Work to be completed:
Every line of the material that includes the word "clock" is to be shown.

======== Information

/-- A record for each of some lanes, then the candidate parks on them; in the supervisor lane the core stops (R345). Registers that the
records show are sources, read as any (R166, R173, R182). -/
def postRecords (s : State) (cls number : Nat) (srcs : List Src) (lanes : List Nat) (detail : Nat → List Word) : Out :=
  let hs := (freeHandles (getCore s s.cur.core)).take lanes.length
  finishReleaseBy s (fun t => if lanes.isEmpty then retire t else retireParked t (.syscall hs))
    (fun t => match checkSlot t {} with
      | .error e => .error e
      | .ok () => match checkWait t srcs with
        | .error e => .error e
        | .ok () => after (checkUnder t srcs []) <|
          let t := noteDead t srcs
          if lanes.isEmpty then .ok t
          else if isLane t then trapNow cls 0
          else if hs.length < lanes.length then .error (.hold (.retry t.clock 12))
          else .ok ((upTo lanes.length).foldl (fun t i =>
            laneRecord t (hs.getD i 0) (lanes.getD i 0) cls number (detail (lanes.getD i 0))) t))

def execSyscall (i : BitVec 14) (s : State) : Out :=
  postRecords s 0xE i.toNat (if (activeLanes s).isEmpty then [] else (upTo 6).map (.reg 0)) (activeLanes s) (fun l => (upTo 6).map (fun n => laneVal (nameLanes (curGroup s) s.clock n) l))

def execTrap (i : BitVec 14) (s : State) : Out := postRecords s 0xD i.toNat [] (firstLane s).toList (fun _ => [])

/-! ### rfe (R362) -/

def execRfe (s : State) : Out :=
  finishFlow s (match checkSlot s {} with
    | .error e => .error e
    | .ok () =>
      if !isLane s then illegal 0x03
      else if (activeLanes s).isEmpty then .ok (s, gotoAll s s.cur.nextPc)
      else
        let k := getCore s s.cur.core
        .ok (setCore s s.cur.core { k with lane := { k.lane with ie := true } }, gotoAll s k.lane.epc))

/-! ### svtake (R351) -/

/-- Pending records that a class mask selects, in their order; the supervisor lane takes any, DEST = 1 first, a group those
with DEST = 0. -/
def takeable (s : State) (mask : Nat) : List Nat :=
  let k := getCore s s.cur.core
  let rs := k.records.filter (fun e => e.2.state == .pending && mask.testBit e.2.cls && (isLane s || !e.2.dest))
  let key := fun (e : Nat × RecMeta) => (if isLane s && !e.2.dest then 2 ^ 256 else 0) + e.2.order
  (sortBy (fun x y => decide (key x ≤ key y)) rs).map (·.1)

/-- Word `i` of a record of the queue. -/
def recordWord (k : Core) (h i : Nat) : Word := wordOf (memNat k.reserve (64 * h + 4 * i) 4)

/-- First name that svtake writes: w0, or v0 in the supervisor lane. -/
def takeName (s : State) : Nat := if isLane s then 12 else 12 + (curGroup s).regs.wb

/-- Names that svtake would map in a quad. -/
def takeFresh (s : State) (q : Nat) : Nat :=
  ((upTo 16).filter (fun i => !hasKey (curGroup s).regs.lanes (8 * (takeName s + i) + q))).length

/-- Give record `h` to a lane: its sixteen words, and the mark that the group has taken it. -/
def giveRecord (s : State) (h lane : Nat) : State :=
  let k := getCore s s.cur.core
  let base := takeName s
  let s := (upTo 16).foldl (fun s i => dropPendings s (base + i) [lane / 4]) s
  let g := (upTo 16).foldl (fun g i => writeLane g (base + i) lane (recordWord k h i)) (curGroup s)
  let s := setCur s g
  let k := getCore s s.cur.core
  let m := { getRec k h with state := .taken s.cur.slot (curRegion (curGroup s)).serial }
  setCore s s.cur.core { k with records := insertKey k.records h m }

def execSvtake (d a : BitVec 5) (s : State) : Out :=
  finish s (match unifCheck s { sup := true } [.unif a.toNat] with
    | .error e => .error e
    | .ok act =>
      let w := (readUnif (curGroup s) s.clock a.toNat).toNat
      if !act then .ok s
      else if w % 2 = 1 || w / 2 ^ 15 % 2 ^ 16 ≠ 0 || decide (251 < takeName s + 15) then illegal 0x10
      else
        let mask := w % 2 ^ 15
        let lanes := if isLane s then (activeLanes s).take 1 else activeLanes s
        let hs := (takeable s mask).take lanes.length
        let quads := ((lanes.take hs.length).map (· / 4)).eraseDups
        let g := curGroup s
        if hs.isEmpty then
          if w.testBit 31 then .ok (writeUnif s d.toNat 0 0) else .error (.hold (.svtake mask))
        else if quads.any (fun q => decide (0 < takeFresh s q) && decide (peakOf s < liveRegs g q + takeFresh s q)) then illegal 0x04
        else if g.credit && decide (freeRegs s s.cur.core < quads.foldl (fun n q => n + takeFresh s q) 0) then
          .error (.hold (.noRegister s.clock))
        else
          let t := (upTo hs.length).foldl (fun t i => giveRecord t (hs.getD i 0) (lanes.getD i 0)) s
          let t := setCore t t.cur.core (noteIdle (getCore t t.cur.core))
          .ok (writeUnif t d.toNat 0 (wordOf hs.length)))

================

Written response:
          else if hs.length < lanes.length then .error (.hold (.retry t.clock 12))
  postRecords s 0xE i.toNat (if (activeLanes s).isEmpty then [] else (upTo 6).map (.reg 0)) (activeLanes s) (fun l => (upTo 6).map (fun n => laneVal (nameLanes (curGroup s) s.clock n) l))
      let w := (readUnif (curGroup s) s.clock a.toNat).toNat
          .error (.hold (.noRegister s.clock))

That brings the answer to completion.